The consequences of this pattern is showcased by college students, elite and non-elite alike. The Atlantic’s “The Elite College Student Who Can’t Read Books” emphasizes a shift in students recognized by their professors: students are becoming less and less able and willing to read and understand full-length novels. The article cites social media and less high-school preparation as the cause of this mental degradation, and although I agree, I also see AI as another more recent factor. Seeing and hearing about Stanford students copying and pasting entire texts into ChatGPT has become so commonplace for me that I am no longer surprised when a peer admits that they didn’t do the reading for class, because they don’t need to. They have access to their own personalized mental crutch. 
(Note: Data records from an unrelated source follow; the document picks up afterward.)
-- ==== Sys2Proof/Laws/Frame.lean ====
section
/-! SUPPORT. What translation work leaves alone, as one equality of `State.outside`, and its instances field by field. -/

namespace Sys2Proof.Machine

theorem withHeadState_outside (st : EntryState) (q : List Entry) :
    (withHeadState st q).map Entry.outside = q.map Entry.outside := by
  cases q <;> rfl

theorem State.ports_setHeadState_outside (h : HeadId) (st : EntryState) (s : State) :
    (s.setHeadState h st).ports.map Port.outside = s.ports.map Port.outside := by
  apply Vector.ext
  intro i hi
  have := State.port_setHeadState h st ⟨i, hi⟩ s
  simp only [State.port] at this
  rw [Vector.getElem_map, Vector.getElem_map, this]
  split
  · obtain ⟨hp, hc⟩ := h
    cases hc <;> simp [Port.outside, PerClass.set, PerClass.get, withHeadState_outside]
  · rfl

@[simp] theorem State.outside_setHeadState (h : HeadId) (st : EntryState) (s : State) :
    (s.setHeadState h st).outside = s.outside := by
  have := State.ports_setHeadState_outside h st s
  unfold State.outside
  rw [this]
  rfl

theorem raise_faultLogged_outside (s : State) : (State.raise .faultLogged s).outside = s.outside := by
  have : (s.irqStatus ||| IrqCause.mask .faultLogged) &&& 0xFC#8 = s.irqStatus &&& 0xFC#8 := by
    simp only [IrqCause.mask, IrqCause.bit]; generalize s.irqStatus = x; revert x; decide
  unfold State.outside State.raise
  rw [this]

theorem raise_logOverflow_outside (s : State) : (State.raise .logOverflow s).outside = s.outside := by
  have : (s.irqStatus ||| IrqCause.mask .logOverflow) &&& 0xFC#8 = s.irqStatus &&& 0xFC#8 := by
    simp only [IrqCause.mask, IrqCause.bit]; generalize s.irqStatus = x; revert x; decide
  unfold State.outside State.raise
  rw [this]

/-- Writing a fault record stays inside (R124). -/
@[simp] theorem State.outside_appendRecord (v : RequestValues) (cause : FaultCause) (o : RecordOutcome) (s : State) :
    (s.appendRecord v cause o).outside = s.outside := by
  unfold State.appendRecord
  rw [raise_faultLogged_outside]
  rfl

/-- Taking a head fault stays inside (R129). -/
@[simp] theorem outside_takeHeadFault (cause : FaultCause) (h : HeadId) (s : State) :
    (takeHeadFault cause h s).outside = s.outside := by
  unfold takeHeadFault
  split
  · rfl
  · split
    · split
      · rw [State.outside_appendRecord]
        exact State.outside_setHeadState h .parked s
      · rw [State.outside_appendRecord]
        exact State.outside_setHeadState h _ s
    · rw [raise_logOverflow_outside]
      exact State.outside_setHeadState h _ s

/-- Taking a DATA_ERROR stays inside (R132). -/
@[simp] theorem outside_takeDataError (v : RequestValues) (s : State) : (takeDataError v s).outside = s.outside := by
  unfold takeDataError
  split
  · exact State.outside_appendRecord v _ _ s
  · exact raise_logOverflow_outside s

/-- Translation work stays inside. -/
theorem kept_outside (t : State) : Kept fun s => s.outside = t.outside where
  head h st hs := by simpa using hs
  fault c h hs := by simpa using hs
  touchPage _ hs := hs
  touchDir _ hs := hs
  wait {s} h _ hs := by
    rw [← hs]; exact State.outside_setHeadState h .waitSlot s
  start {s} i w h _ _ _ _ _ _ _ hs := by
    rw [← hs]; exact State.outside_setHeadState h .walking (s.setSlot i (some w))
  join i w h _ _ hs := by
    rw [← hs]; exact State.outside_setHeadState h .walking _
  popWait _ hs := hs
  release _ hs := hs
  removePage _ _ hs := hs
  removeScope _ hs := hs
  fillPage f word _ _ hs := by
    rw [← hs]; unfold State.fillPage; split <;> rfl
  fillDir frame _ _ hs := by
    rw [← hs]; unfold State.fillDir; split <;> rfl
  rewalk w' _ _ _ _ _ _ _ hs := hs

/-- A property that reads nothing translation work may change is kept by it. -/
theorem kept_of_outside {P : State → Prop} (hP : ∀ {s t : State}, t.outside = s.outside → P s → P t) : Kept P where
  head {s} h st hs := hP ((kept_outside s).head h st rfl) hs
  fault {s} c h hs := hP ((kept_outside s).fault c h rfl) hs
  touchPage {s _} he hs := hP ((kept_outside s).touchPage he rfl) hs
  touchDir {s _} he hs := hP ((kept_outside s).touchDir he rfl) hs
  wait {s} h hf hs := hP ((kept_outside s).wait h hf rfl) hs
  start {s} i w h h1 h2 h3 h4 h5 h6 h7 hs := hP ((kept_outside s).start i w h h1 h2 h3 h4 h5 h6 h7 rfl) hs
  join {s} i w h h1 h2 hs := hP ((kept_outside s).join i w h h1 h2 rfl) hs
  popWait {s _ _} hw hs := hP ((kept_outside s).popWait hw rfl) hs
  release {s} i hs := hP ((kept_outside s).release i rfl) hs
  removePage {s} c p hs := hP ((kept_outside s).removePage c p rfl) hs
  removeScope {s} sc hs := hP ((kept_outside s).removeScope sc rfl) hs
  fillPage {s _ _} f word h1 h2 hs := hP ((kept_outside s).fillPage f word h1 h2 rfl) hs
  fillDir {s _ _} f h1 h2 hs := hP ((kept_outside s).fillDir f h1 h2 rfl) hs
  rewalk {s _ _} w' h1 h2 h3 h4 h5 h6 h7 hs := hP ((kept_outside s).rewalk w' h1 h2 h3 h4 h5 h6 h7 rfl) hs

/-- Presentation leaves everything outside the translation path alone (R49). -/
theorem present_outside (h : HeadId) (s : State) : (present h s).outside = s.outside := (kept_outside s).present h rfl

theorem representWaiting_outside (s : State) : (representWaiting s).outside = s.outside :=
  (kept_outside s).representWaiting rfl

theorem presentHead_outside (h : HeadId) (s : State) : (presentHead h s).outside = s.outside :=
  (kept_outside s).presentHead h rfl

theorem failWalk_outside (i : SlotNumber) (c : FaultCause) (s : State) : (failWalk i c s).outside = s.outside :=
  (kept_outside s).failWalk i c rfl

theorem takeWalkResponse_outside (i : SlotNumber) (st : ResponseStatus) (d : List Word) (s : State) :
    (takeWalkResponse i st d s).outside = s.outside :=
  (kept_outside s).takeWalkResponse i st d rfl

theorem endWalkTransaction_outside (i : SlotNumber) (s : State) : (endWalkTransaction i s).outside = s.outside :=
  (kept_outside s).endWalkTransaction i rfl

theorem failAwaiting_outside (s : State) : (failAwaiting s).outside = s.outside := (kept_outside s).failAwaiting rfl

/-- An invalidation leaves everything outside the translation path alone (R80). -/
theorem invalidate_outside (sc : Scope) (s : State) : (invalidate sc s).outside = s.outside :=
  (kept_outside s).invalidate sc rfl

/-! ## What an equality of `outside` says, field by field -/

section
variable {s t : State} (h : t.outside = s.outside)
include h
theorem State.outside_resetnLow : t.resetnLow = s.resetnLow := by
  have h1 := congrArg State.resetnLow h
  exact h1
theorem State.outside_device : t.device = s.device := by
  have h1 := congrArg State.device h
  exact h1
theorem State.outside_irqEnable : t.irqEnable = s.irqEnable := by
  have h1 := congrArg State.irqEnable h
  exact h1
theorem State.outside_contexts : t.contexts = s.contexts := by
  have h1 := congrArg State.contexts h
  exact h1
theorem State.outside_regions : t.regions = s.regions := by
  have h1 := congrArg State.regions h
  exact h1
theorem State.outside_commands : t.commands = s.commands := by
  have h1 := congrArg State.commands h
  exact h1
theorem State.outside_operandWord : t.operandWord = s.operandWord := by
  have h1 := congrArg State.operandWord h
  exact h1
theorem State.outside_takenCount : t.takenCount = s.takenCount := by
  have h1 := congrArg State.takenCount h
  exact h1
theorem State.outside_completedCount : t.completedCount = s.completedCount := by
  have h1 := congrArg State.completedCount h
  exact h1
theorem State.outside_lastError : t.lastError = s.lastError := by
  have h1 := congrArg State.lastError h
  exact h1
theorem State.outside_syncMarker : t.syncMarker = s.syncMarker := by
  have h1 := congrArg State.syncMarker h
  exact h1
theorem State.outside_probe : t.probe = s.probe := by
  have h1 := congrArg State.probe h
  exact h1
theorem State.outside_memState : t.memState = s.memState := by
  have h1 := congrArg State.memState h
  exact h1
theorem State.outside_outstanding : t.outstanding = s.outstanding := by
  have h1 := congrArg State.outstanding h
  exact h1
theorem State.outside_responseLimit : t.responseLimit = s.responseLimit := by
  have h1 := congrArg State.responseLimit h
  exact h1
theorem State.outside_timebase : t.timebase = s.timebase := by
  have h1 := congrArg State.timebase h
  exact h1
theorem State.outside_tickLeft : t.tickLeft = s.tickLeft := by
  have h1 := congrArg State.tickLeft h
  exact h1
theorem State.outside_lastUrgent : t.lastUrgent = s.lastUrgent := by
  have h1 := congrArg State.lastUrgent h
  exact h1
theorem State.outside_lastNormal : t.lastNormal = s.lastNormal := by
  have h1 := congrArg State.lastNormal h
  exact h1
theorem State.outside_runCount : t.runCount = s.runCount := by
  have h1 := congrArg State.runCount h
  exact h1
theorem State.outside_clearAge : t.clearAge = s.clearAge := by
  have h1 := congrArg State.clearAge h
  exact h1
theorem State.outside_clearRepeated : t.clearRepeated = s.clearRepeated := by
  have h1 := congrArg State.clearRepeated h
  exact h1
theorem State.outside_lateCleared : t.lateCleared = s.lateCleared := by
  have h1 := congrArg State.lateCleared h
  exact h1
theorem State.outside_emitted : t.emitted = s.emitted := by
  have h1 := congrArg State.emitted h
  exact h1
theorem State.outside_pending : t.pending = s.pending := by
  have h1 := congrArg State.pending h
  exact h1
theorem State.outside_context (c : ContextNumber) : t.context c = s.context c := by
  simp only [State.context, State.outside_contexts h]
theorem State.outside_port (p : PortNumber) : (t.port p).outside = (s.port p).outside := by
  have h1 : (State.outside t).port p = (State.outside s).port p := by rw [h]
  simpa [State.outside, State.port] using h1
theorem State.outside_portState (p : PortNumber) : (t.port p).state = (s.port p).state := by
  have h1 := congrArg Port.state (State.outside_port h p)
  exact h1
theorem State.outside_binding (p : PortNumber) : (t.port p).binding = (s.port p).binding := by
  have h1 := congrArg Port.binding (State.outside_port h p)
  exact h1
theorem State.outside_returns (p : PortNumber) : (t.port p).returns = (s.port p).returns := by
  have h1 := congrArg Port.returns (State.outside_port h p)
  exact h1
theorem State.outside_completions (p : PortNumber) : (t.port p).completions = (s.port p).completions := by
  have h1 := congrArg Port.completions (State.outside_port h p)
  exact h1
theorem State.outside_queue (k : HeadId) : (t.queue k).map Entry.outside = (s.queue k).map Entry.outside := by
  have h1 := State.outside_port h k.port
  obtain ⟨p, c⟩ := k
  cases c
  · exact congrArg (fun x : Port => x.queues.normal) h1
  · exact congrArg (fun x : Port => x.queues.urgent) h1
theorem State.outside_queue_length (k : HeadId) : (t.queue k).length = (s.queue k).length := by
  simpa using congrArg List.length (State.outside_queue h k)
theorem State.outside_creditInUse (p : PortNumber) : (t.port p).creditInUse = (s.port p).creditInUse := by
  simp only [Port.creditInUse, State.outside_returns h, State.outside_completions h]
end

end Sys2Proof.Machine
end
Beyond becoming a crutch for our correspondingly degrading mental abilities as individuals, I question the impact of AI on humanity in the collective sense. What does it mean if we wear glasses that can take pictures of people around us without their knowledge? Or if instead of collaborating with peers to write, revise and discuss work, we collaborate with a machine? Or if through reliance on AI we, as a group, all become … more and more stupid? We lose a great deal of interaction with others and the trust and connections that communication and genuine intelligence builds, of course, but not only that — we lose an appreciation for humanity. When we talk to people, we expect character, emotions and flaws. When we instead engage with a pair of sunglasses or a website, we are actively choosing a shallow algorithmic “truth” over the imperfect and deep humanity we belong to. 

We decide we trust a machine more than ourselves, even with our own creative work and words. We take yet another step towards AI, it takes yet another step towards us, and human intelligence with all of its profundity and uniqueness is put on the back burner so we can bow before text on a screen. 

We become less human. We become less thoughtful. We become impotent.